• EXERCISE INSTRUCTIONS: In the records below, find every line with the word "Machine" and copy it.

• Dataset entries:
theorem State.retainDst_keeps {a : State} (x0 : State) (x1 : Coll) (h1 : Keeps a x0) : Keeps a (State.retainDst x0 x1) := by
  unfold State.retainDst
  repeat' first | with_reducible apply h1 | with_reducible apply State.retainOne_keeps | with_reducible apply Keeps.foldl | split

theorem State.reshardGo_keeps {a : State} (x0 : State) (x1 : Nat) (h1 : Keeps a x0) : Keeps a (State.reshardGo x0 x1) := by
  unfold State.reshardGo
  repeat' first
    | with_reducible apply h1 | refine State.startColl_keeps (e := by with_reducible assumption) (h1 := ?_) ..
    | with_reducible apply State.modCtx_keeps | with_reducible apply State.illegal_keeps | split

theorem State.reshardEnd_keeps {a : State} (x0 : State) (x1 : Nat) (h1 : Keeps a x0) : Keeps a (State.reshardEnd x0 x1) := by
  unfold State.reshardEnd
  repeat' first | with_reducible apply h1 | with_reducible apply State.finish_keeps | with_reducible apply State.modCtx_keeps | split

theorem execReshard_keeps {a t : State} (x0 : CtxN) (x1 : Tag) (x2 : State) (h1 : Keeps a x2) (e : execReshard x0 x1 x2 = .next t) : Keeps a t := by
  unfold execReshard at e
  cases e
  repeat' first
    | with_reducible assumption | with_reducible apply State.command_keeps | with_reducible apply State.finish_keeps
    | with_reducible apply State.reshardGo_keeps | with_reducible apply State.modCtx_keeps | intro _ | split | dsimp only

theorem State.collLeave_keeps {a : State} (x0 : State) (x1 : Coll) (h1 : Keeps a x0) : Keeps a (State.collLeave x0 x1) := by
  unfold State.collLeave
  repeat' first
    | with_reducible apply State.semInc_keeps | with_reducible apply State.pumpAll_keeps | with_reducible apply State.reshardGo_keeps
    | exact Keeps.mk' (by with_reducible assumption) | split | fail_if_no_progress (refine Keeps.mk' ?_)

theorem State.cutColl_keeps {a : State} (x0 : State) (x1 : Coll) (h1 : Keeps a x0) : Keeps a (State.cutColl x0 x1) := by
  unfold State.cutColl
  repeat' first
    | with_reducible apply State.scramble_keeps | with_reducible apply Keeps.foldl | exact Keeps.mk' (by with_reducible assumption)
    | intro _

theorem execCollLocalComplete_keeps {a t : State} (x0 : Nat) (x1 : State) (h1 : Keeps a x1)
    (e : execCollLocalComplete x0 x1 = .next t) : Keeps a t := by
  unfold execCollLocalComplete at e
  cases e
  repeat' first
    | with_reducible apply h1 | with_reducible apply State.cutColl_keeps | with_reducible apply State.epochMismatch_keeps
    | with_reducible apply State.modCtl_keeps | with_reducible apply State.collLeave_keeps | with_reducible apply State.retainDst_keeps
    | with_reducible apply State.endSection_keeps | split

end Sys2Proof.Machine
end

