-- ==== Sys2Proof/Laws/KeepsSched.lean ====
section
/-!
SUPPORT. What every operation keeps, continued: programs, tasks, runs and scheduling.
-/

set_option Elab.async false

namespace Sys2Proof.Machine

open Sys2Proof

/-! ## SchedOps -/

theorem State.beginSlice_keeps {a : State} (x0 : State) (x1 : Nat) (x2 : Nat) (h1 : Keeps a x0) : Keeps a (State.beginSlice x0 x1 x2) := by
  unfold State.beginSlice
  repeat' first | with_reducible apply h1 | with_reducible apply State.modCtx_keeps | with_reducible apply State.modQuarter_keeps

theorem State.countPreempt_keeps {a : State} (x0 : State) (x1 : Nat) (x2 : Nat) (h1 : Keeps a x0) : Keeps a (State.countPreempt x0 x1 x2) := by
  unfold State.countPreempt
  repeat' first | with_reducible apply h1 | with_reducible apply State.modQuarter_keeps | with_reducible apply State.modCtx_keeps

theorem State.beginRestore_keeps {a : State} (x0 : State) (x1 : Nat) (x2 : Nat) (h1 : Keeps a x0) : Keeps a (State.beginRestore x0 x1 x2) := by
  unfold State.beginRestore
  repeat' first | with_reducible apply h1 | with_reducible apply State.beginSlice_keeps | with_reducible apply State.modQuarter_keeps

theorem State.stopBoundary_keeps {a : State} (x0 : State) (x1 : Nat) (h1 : Keeps a x0) : Keeps a (State.stopBoundary x0 x1) := by
  unfold State.stopBoundary
  repeat' first | with_reducible apply h1 | with_reducible apply State.modCore_keeps | with_reducible apply Keeps.foldl | intro _

theorem State.endSlice_keeps {a : State} (x0 : State) (x1 : Nat) (x2 : Nat) (x3 : Option Nat) (h1 : Keeps a x0) : Keeps a
    (State.endSlice x0 x1 x2 x3) := by
  unfold State.endSlice
  repeat' first
    | with_reducible apply h1 | with_reducible apply State.stopBoundary_keeps | with_reducible apply State.modQuarter_keeps
    | with_reducible apply State.countPreempt_keeps | split | dsimp only

theorem State.reschedule_keeps {a : State} (x0 : State) (x1 : Nat) (h1 : Keeps a x0) : Keeps a (State.reschedule x0 x1) := by
  unfold State.reschedule
  repeat' first
    | with_reducible apply h1 | with_reducible apply State.modQuarter_keeps | with_reducible apply State.beginRestore_keeps
    | with_reducible apply State.endSlice_keeps | with_reducible apply State.beginSlice_keeps | split | dsimp only

theorem State.rescheduleAll_keeps {a : State} (x0 : State) (h1 : Keeps a x0) : Keeps a (State.rescheduleAll x0) := by
  unfold State.rescheduleAll
  repeat' first | with_reducible apply h1 | with_reducible apply State.reschedule_keeps | with_reducible apply Keeps.foldl

/-! ## Tasks -/

theorem State.poolAdd_keeps {a : State} (x0 : State) (x1 : Nat) (x2 : Nat) (x3 : TaskDesc) (h1 : Keeps a x0) : Keeps a
    (State.poolAdd x0 x1 x2 x3) := by
  unfold State.poolAdd
  repeat' first
    | with_reducible apply h1 | with_reducible apply State.modCtx_keeps | with_reducible apply State.straggle_keeps | split | dsimp only

theorem State.makeRunnable_keeps {a : State} (x0 : State) (x1 : Nat) (x2 : List (Nat × Nat)) (h1 : Keeps a x0) : Keeps a
    (State.makeRunnable x0 x1 x2) := by
  unfold State.makeRunnable
  repeat' first
    | with_reducible apply h1 | with_reducible apply State.rescheduleAll_keeps | with_reducible apply State.modCtx_keeps
    | with_reducible apply State.poolAdd_keeps | with_reducible apply Keeps.foldl | intro _ | split

theorem State.advanceRuns_keeps {a : State} (x0 : State) (x1 : Nat) (x2 : List Nat) (h1 : Keeps a x0) : Keeps a (State.advanceRuns x0 x1 x2) := by
  unfold State.advanceRuns
  repeat' first | with_reducible apply h1 | with_reducible apply State.makeRunnable_keeps | with_reducible apply State.modCtx_keeps | split

theorem State.advanceRun_keeps {a : State} (x0 : State) (x1 : Nat) (x2 : Nat) (h1 : Keeps a x0) : Keeps a (State.advanceRun x0 x1 x2) := by
  unfold State.advanceRun
  repeat' first | with_reducible apply h1 | with_reducible apply State.advanceRuns_keeps

theorem State.readCode_keeps {a : State} (x0 : State) (x1 : Nat) (x2 : Nat) (h1 : Keeps a x0) : Keeps a (State.readCode x0 x1 x2).2 := by
  unfold State.readCode
  repeat' first
    | with_reducible apply h1 | with_reducible apply State.load_keeps | refine Keeps.snd ?_ (by with_reducible assumption) | split

theorem State.startTask_keeps {a : State} (x0 : State) (x1 : Nat) (x2 : Nat) (x3 : Run) (x4 : TaskDesc) (x5 : Nat)
    (h1 : Keeps a x0) : Keeps a (State.startTask x0 x1 x2 x3 x4 x5) := by
  unfold State.startTask
  repeat' first
    | with_reducible apply h1 | with_reducible apply State.readCode_keeps | with_reducible apply State.uncorrFault_keeps
    | with_reducible apply State.modCore_keeps | with_reducible apply State.insnFault_keeps
    | refine Keeps.snd ?_ (by with_reducible assumption) | split

theorem execTaskTake_keeps {a t : State} (x0 : CoreId) (x1 : State) (replays : Nat) (h1 : Keeps a x1) (e : execTaskTake x0 x1 replays = .next t) : Keeps a t := by
  unfold execTaskTake at e
  cases e
  repeat' first
    | with_reducible apply State.cross_keeps | with_reducible apply h1 | with_reducible apply State.modCore_keeps
    | with_reducible apply State.startTask_keeps | with_reducible apply State.modCtx_keeps | with_reducible assumption | split | dsimp only
    | intro _

theorem execCoreClockRestart_keeps {a t : State} (x0 : CoreId) (x1 : State) (h1 : Keeps a x1)
    (e : execCoreClockRestart x0 x1 = .next t) : Keeps a t := by
  unfold execCoreClockRestart at e
  cases e
  repeat' first | with_reducible apply h1 | with_reducible apply State.modCore_keeps | split

theorem State.dropDep_keeps {a : State} (x0 : State) (x1 : Nat) (x2 : Nat) (x3 : Nat) (x4 : BitVec 32) (x5 : Nat)
    (h1 : Keeps a x0) : Keeps a (State.dropDep x0 x1 x2 x3 x4 x5) := by
  unfold State.dropDep
  repeat' first | with_reducible apply h1 | with_reducible apply State.illegalTask_keeps | with_reducible apply State.modCtx_keeps | split

theorem State.endTask_keeps {a : State} (x0 : State) (x1 : Nat) (x2 : Nat) (x3 : TaskRun) (x4 : TaskDesc) (h1 : Keeps a x0) : Keeps a
    (State.endTask x0 x1 x2 x3 x4) := by
  unfold State.endTask
  repeat' first
    | with_reducible assumption | with_reducible apply State.modCore_keeps | with_reducible apply State.modCtx_keeps
    | with_reducible apply State.semInc_keeps | with_reducible apply State.dropDep_keeps | with_reducible apply State.advanceRun_keeps
    | with_reducible apply Keeps.foldl | intro _ | split

theorem execTaskComplete_keeps {a t : State} (x0 : CoreId) (x1 : State) (h1 : Keeps a x1) (e : execTaskComplete x0 x1 = .next t) : Keeps a t := by
  unfold execTaskComplete at e
  cases e
  repeat' first | with_reducible apply h1 | with_reducible apply State.endTask_keeps | split | dsimp only

theorem execBlockBoundExpiry_keeps {a t : State} (x0 : CoreId) (x1 : State) (h1 : Keeps a x1)
    (e : execBlockBoundExpiry x0 x1 = .next t) : Keeps a t := by
  unfold execBlockBoundExpiry at e
  cases e
  repeat' first
    | with_reducible apply h1 | with_reducible apply State.fatal_keeps | with_reducible apply State.modCore_keeps | split | dsimp only

/-! ## Program -/

theorem State.install_keeps {a : State} (x0 : State) (x1 : Nat) (x2 : Prog) (x3 : Nat) (h1 : Keeps a x0) : Keeps a (State.install x0 x1 x2 x3) := by
  unfold State.install
  repeat' first
    | with_reducible apply h1 | with_reducible apply State.modCtx_keeps | with_reducible apply State.startFill_keeps | split | dsimp only

theorem execProgramLoad_keeps {a t : State} (x0 : CtxN) (x1 : Tag) (x2 : State) (replays : Nat) (h1 : Keeps a x2)
    (e : execProgramLoad x0 x1 x2 replays = .next t) : Keeps a t := by
  unfold execProgramLoad at e
  injection e with e
  subst e
  refine State.commandIf_keeps _ _ _ _ _ _ h1 fun c s h => ?_
  extract_lets x y stop
  clear_value x y
  refine .ite (State.finish_keeps _ _ _ _ _ _ _ h) (.ite (State.finish_keeps _ _ _ _ _ _ _ h) ?_)
  refine State.cross_keeps _ _ _ _ _ _ _ h fun s h => ?_
  have k2 := State.load_keeps _ x y h
  generalize s.load x y = p at k2
  obtain ⟨o, s'⟩ := p
  cases o
  · refine .ite (State.finish_keeps _ _ _ _ _ _ _ k2) ?_
    extract_lets pr
    clear_value pr
    generalize s'.takeArea 0 (pr.areaUnits * unit2M) = o
    cases o
    · exact State.finish_keeps _ _ _ _ _ _ _ k2
    · exact State.finish_keeps _ _ _ _ _ _ _ (State.install_keeps _ _ _ _ k2)
  · exact State.uncorrFault_keeps _ _ _ _ _ k2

• RESPONSE:
end Sys2Proof.Machine
namespace Sys2Proof.Machine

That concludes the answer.